POM
Wonderful, LLC v. Federal Trade Comm’n, No. 13-1060 (D.C. Cir. Jan. 30, 2015)
POM ran
ads from 2003 to 2010 touting medical studies that supposedly showed that daily
consumption of POM products could “treat, prevent, or reduce the risk of
various ailments, including heart disease, prostate cancer, and erectile
dysfunction.” Unfortunately, “[m]any of
those ads mischaracterized the scientific evidence concerning the health
benefits of POM’s products with regard to those diseases.” The FTC ordered POM to stop; the D.C. Circuit
rejected most of POM’s challenges, except to the portion of the remedial order
requiring two randomized clinical trials before making similar health claims.
NB: With
Tom Goldstein on the brief, the court of appeals may not be the last stop for
this case.
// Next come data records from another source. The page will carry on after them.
/-! ### An accepted block -/

/-- Each bit BLK_EMBED asks for is there, whatever stands in the EP samples meanwhile (R84, R140). -/
theorem embedBit_of_payloadIs {lo hi j : Nat} (hops : operandsOk P .blkEmbed r)
    (hpay : payloadIs m r.srcBase.toNat r.bitTotal.toNat lo hi pay) (hlo : lo ≤ j) (hhi : j < hi)
    (hm' : ∀ z, (∀ k, z ≠ epAddr (planesOf r) r.blkX.toNat r.blkY.toNat k) → m'.read? z = m.read? z) :
    embedBit P m' r.srcBase.toNat j r.bitTotal.toNat = .ok (pay j) := by
  have ⟨_, _, hrange, _⟩ := hops
  obtain ⟨hbit, hfill⟩ := hpay j hlo hhi
  unfold embedBit
  split
  · next hj =>
    obtain ⟨v, hv, hvj⟩ := hbit hj
    refine payloadBit_ok_iff.2 ⟨v, ?_, (hm' _ (payloadByte_ne_epAddr hops hj)).trans hv, hvj.symm⟩
    exact lt_bufBytes_of_inRegions hrange (inRegions_intro (.tail _ (.tail _ (.head _))) (payloadByte_inSpan hj))
  · next hj => rw [hfill (not_lt.1 hj)]

/-- Settles O39: what BlockEmbed leaves on an accepted block, the bits it takes being `pay`. -/
theorem blkEmbedResult : Obligations.BlkEmbedResult := by
  intro s a b pay hops ha hb hguard d me c n hpay
  have ⟨hg, _, hrange, _⟩ := hops
  have haccept : guardHolds .both a b = false := by
    rw [← Bool.not_eq_true, guardHolds_both_iff]
    rintro ⟨k, hk⟩
    have := hguard k
    omega
  have hread1 := readBlock_of_holdsBlock hrange hg (.head _) rfl ha
  have hread2 := readBlock_of_holdsBlock hrange hg (.tail _ (.head _)) rfl hb
  have hbits := fun j m' hlo hhi hm' => embedBit_of_payloadIs (j := j) (m' := m') hops hpay hlo hhi hm'
  obtain ⟨⟨m, info, c'⟩, hrun⟩ := blockEmbed_succeeds (pl := planesOf s.regs) hread1 hread2 haccept hbits
  obtain ⟨rfl, ⟨first, hfirst, hleast, rfl⟩, heps, hframe⟩ :=
    blockEmbed_accepted (width_ge_three hg) hread1 hread2 haccept hbits hrun
  obtain ⟨-, -, -, hpack⟩ := packMap_fields (pay c) first
  have hexec := blkEmbedCommand_eq hops hrun
  rw [hpack] at hexec
  exact ⟨m, first, hfirst, hleast, residualCount_pos_iff.2 (peak_mem d), residualCount_le d me, hexec, heps, hframe⟩

/-- Settles O40: what BlockExtract leaves, the map byte naming EP `k`. -/
theorem blkExtractResult : Obligations.BlkExtractResult := by
  intro s a b k hops ha hb huse hcount d me carries
  have hcarries : carries = fun i => dHsb a b i == me || dHsb a b i == me + 1 := funext fun i => by
    simp [carries, d, Bool.decide_or, beq_eq_decide]
  clear_value carries
  subst hcarries
  intro c n hout
  have ⟨⟨hg, hcap⟩, _, hrange, _⟩ := hops
  have hread1 := readBlock_of_holdsBlock hrange hg (.head _) rfl ha
  have hread2 := readBlock_of_holdsBlock hrange hg (.tail _ (.head _)) rfl hb
  have hwf : mapMalformed s.regs.mapByte = false := by
    rw [← Bool.not_eq_true, mapMalformed_iff]
    rintro ⟨-, hbad⟩
    have hle : mapCount s.regs.mapByte ≤ 4 := hcount.trans_le (Nat.le_of_lt_succ k.isLt)
    omega
  have hindex : countIndex s.regs.mapByte = k :=
    Fin.ext ((congrArg (· % 5) hcount).trans (Nat.mod_eq_of_lt k.isLt))
  have hme : me = dHsb a b (countIndex s.regs.mapByte) - (if mapRdu s.regs.mapByte then 1 else 0) := by
    rw [hindex]
    rfl
  have hn : n ≤ 5 := List.length_filter_le _ _
  have hbytes : ∀ j, c ≤ j → j < c + n → s.regs.dstBase.toNat + j / 8 < Config.machine.bufBytes ∧
      (s.mem.read? (s.regs.dstBase.toNat + j / 8)).isSome := fun j hlo hhi => by
    have hj : j < 8 * s.regs.dstCap.toNat := by omega
    exact ⟨lt_bufBytes_of_inRegions hrange (inRegions_intro (.tail _ (.tail _ (.head _))) (outputByte_inSpan hj)),
      hout j hlo hhi⟩
  obtain ⟨⟨m, c'⟩, hrun⟩ := blockExtract_succeeds (pl := planesOf s.regs) hread1 hread2 huse hme hbytes
  obtain ⟨rfl, heps, hbits, hother, hframe⟩ := blockExtract_used (width_ge_three hg) hread1 hread2 huse hme
    (outputByte_ne_epAddr hops) hcap hrun
  refine ⟨m, blkExtractCommand_eq hops hwf hrun, heps, fun i hi => ?_, fun j v hv hj hout => ?_, hframe⟩
  · rw [← beq_eq_decide]
    exact bitAt_eq_some_iff.1 (hbits i hi)
  · have hbit := hother j hj hout
    rw [bitAt_eq_some_iff.2 ⟨v, hv, rfl⟩] at hbit
    exact bitAt_eq_some_iff.1 hbit

end Sys2Proof.Machine
end

section
/-! Where the block commands store (40_block_codec.md R140-R142). -/

namespace Sys2Proof.Machine

variable {P : Config} {s t : State} {r : Regs} {m m' : Memory} {a b : Fin 9 → Byte} {pl : Planes}
  {x y c src dst total cap : Nat} {info : Byte}

/-! ### What a run of BlockEmbed or BlockExtract tells -/

/-- BlockEmbed that ends stores to the EP samples of its block only (R140). -/
theorem blockEmbed_frame {res : Memory × Byte × Nat} (h : blockEmbed P pl x y src c total m = .ok res) :
    ∀ z, (∀ k, z ≠ epAddr pl x y k) → res.1.read? z = m.read? z := by
  have htouch : Touches P (fun _ => True) (fun z => ∃ k, z = epAddr pl x y k) m
      (blockEmbed P pl x y src c total m) Prod.fst :=
    blockEmbed_touches (fun _ => trivial) (fun _ => trivial) (fun _ _ => trivial) fun k => ⟨k, rfl⟩
  exact fun z hz => (htouch.kept h).frame z fun ⟨k, hk⟩ => hz k hk

/-- BlockExtract with INUSE = 1 that ends has read both blocks (R142). -/
theorem blockExtract_reads {res : Memory × Nat} (huse : mapInUse info = true)
    (h : blockExtract P pl x y dst info c m = .ok res) :
    ∃ a b, readBlock P m pl.p1 pl.w x y = .ok a ∧ readBlock P m pl.p2 pl.w x y = .ok b := by
  unfold blockExtract at h
  rw [if_pos huse] at h
  obtain ⟨a, ha, h⟩ := bind_ok_iff.1 h
  obtain ⟨b, hb, -⟩ := bind_ok_iff.1 h
  exact ⟨a, b, ha, hb⟩

/-- BlockExtract that ends stores to the EP samples of its block and the bytes of the bits it appends only (R142). -/
theorem blockExtract_frame {res : Memory × Nat} (hw : 3 ≤ pl.w) (hapart : ∀ j k, j < cap → dst + j / 8 ≠ epAddr pl x y k)
    (hcap : c + 5 ≤ cap) (h : blockExtract P pl x y dst info c m = .ok res) :
    ∀ z, (∀ k, z ≠ epAddr pl x y k) → (∀ j, c ≤ j → j < res.2 → z ≠ dst + j / 8) → res.1.read? z = m.read? z := by
  cases huse : mapInUse info with
  | false =>
    rw [blockExtract_unused huse] at h
    cases h
    exact fun _ _ _ => rfl
  | true =>
    obtain ⟨a, b, ha, hb⟩ := blockExtract_reads huse h
    obtain ⟨-, -, -, -, hframe⟩ := blockExtract_used hw ha hb huse rfl hapart hcap h
    exact hframe

/-- The cursor that a block command writes back does not wrap: it moves by at most five (R230, RANGE). -/
theorem toNat_ofNat_cursor {c' : Nat} (hfits : c + 5 ≤ 0xFFFFFFFF) (hle : c' ≤ c + 5) :
    (BitVec.ofNat 32 c').toNat = c' :=
  (BitVec.toNat_ofNat _ _).trans (Nat.mod_eq_of_lt (by omega))

/-- Settles O32: NOP and PREDICT keep BUF as it is; the other two do what BlockEmbed and BlockExtract do, or nothing. -/
theorem blockCommandFrames : Obligations.BlockCommandFrames := by
  refine fun s t => ⟨fun h => ?_, fun h => ?_, fun h z hz => ?_, fun h z hz hout => ?_⟩
  · have hnop : nopCommand Config.machine s = .next t := h
    obtain ⟨e, -, rfl⟩ | ⟨-, s', e, hrun, rfl⟩ := runCommand_next_iff.1 hnop
    · rfl
    · cases hrun
      rfl
  · obtain ⟨e, -, rfl⟩ | ⟨-, s', e, hrun, rfl⟩ := runCommand_next_iff.1 h
    · rfl
    · obtain ⟨a, -, hrun⟩ := bind_ok_iff.1 hrun
      obtain ⟨b, -, hrun⟩ := bind_ok_iff.1 hrun
      cases hrun
      rfl
  · obtain ⟨e, -, rfl⟩ | ⟨-, m, info, c, hrun, rfl⟩ := blkEmbedCommand_next h
    · rfl
    · exact blockEmbed_frame hrun z hz
  · obtain ⟨e, -, rfl⟩ | ⟨hops, m, c, hrun, rfl⟩ := blkExtractCommand_next h
    · rfl
    · have ⟨⟨hg, hcap⟩, hfits, _⟩ := hops
      refine blockExtract_frame (width_ge_three hg) (outputByte_ne_epAddr hops) hcap hrun z hz fun j hlo hhi => ?_
      refine hout j hlo (hhi.trans_eq (toNat_ofNat_cursor hfits (blockExtract_cursor hrun).2).symm)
I don’t think there’s a
split, but a Court eager to expand protection for commercial speech might
nonetheless be interested. I suspect that
if cert were granted, though, the Court would find—as it did in Nike v. Kasky—that the prospect of
destroying a huge part of the regulatory state by making it much easier to
engage in false or misleading advertising was too unappetizing for a majority.
The court
here concluded that there was no basis to set aside the FTC’s finding of false
and misleading statements. However, it
did reverse the FTC’s blanket requirement of at least two randomized controlled
studies as a precondition to any disease-related claim—which is either a very
interesting constitutionalization of a remedial standard, or maybe not that
important; only time will tell.
The
products at issue include both pomegranate juice and dietary supplements, POMx
Pills and POMx Liquid, which contain pomegranate extract in concentrated form.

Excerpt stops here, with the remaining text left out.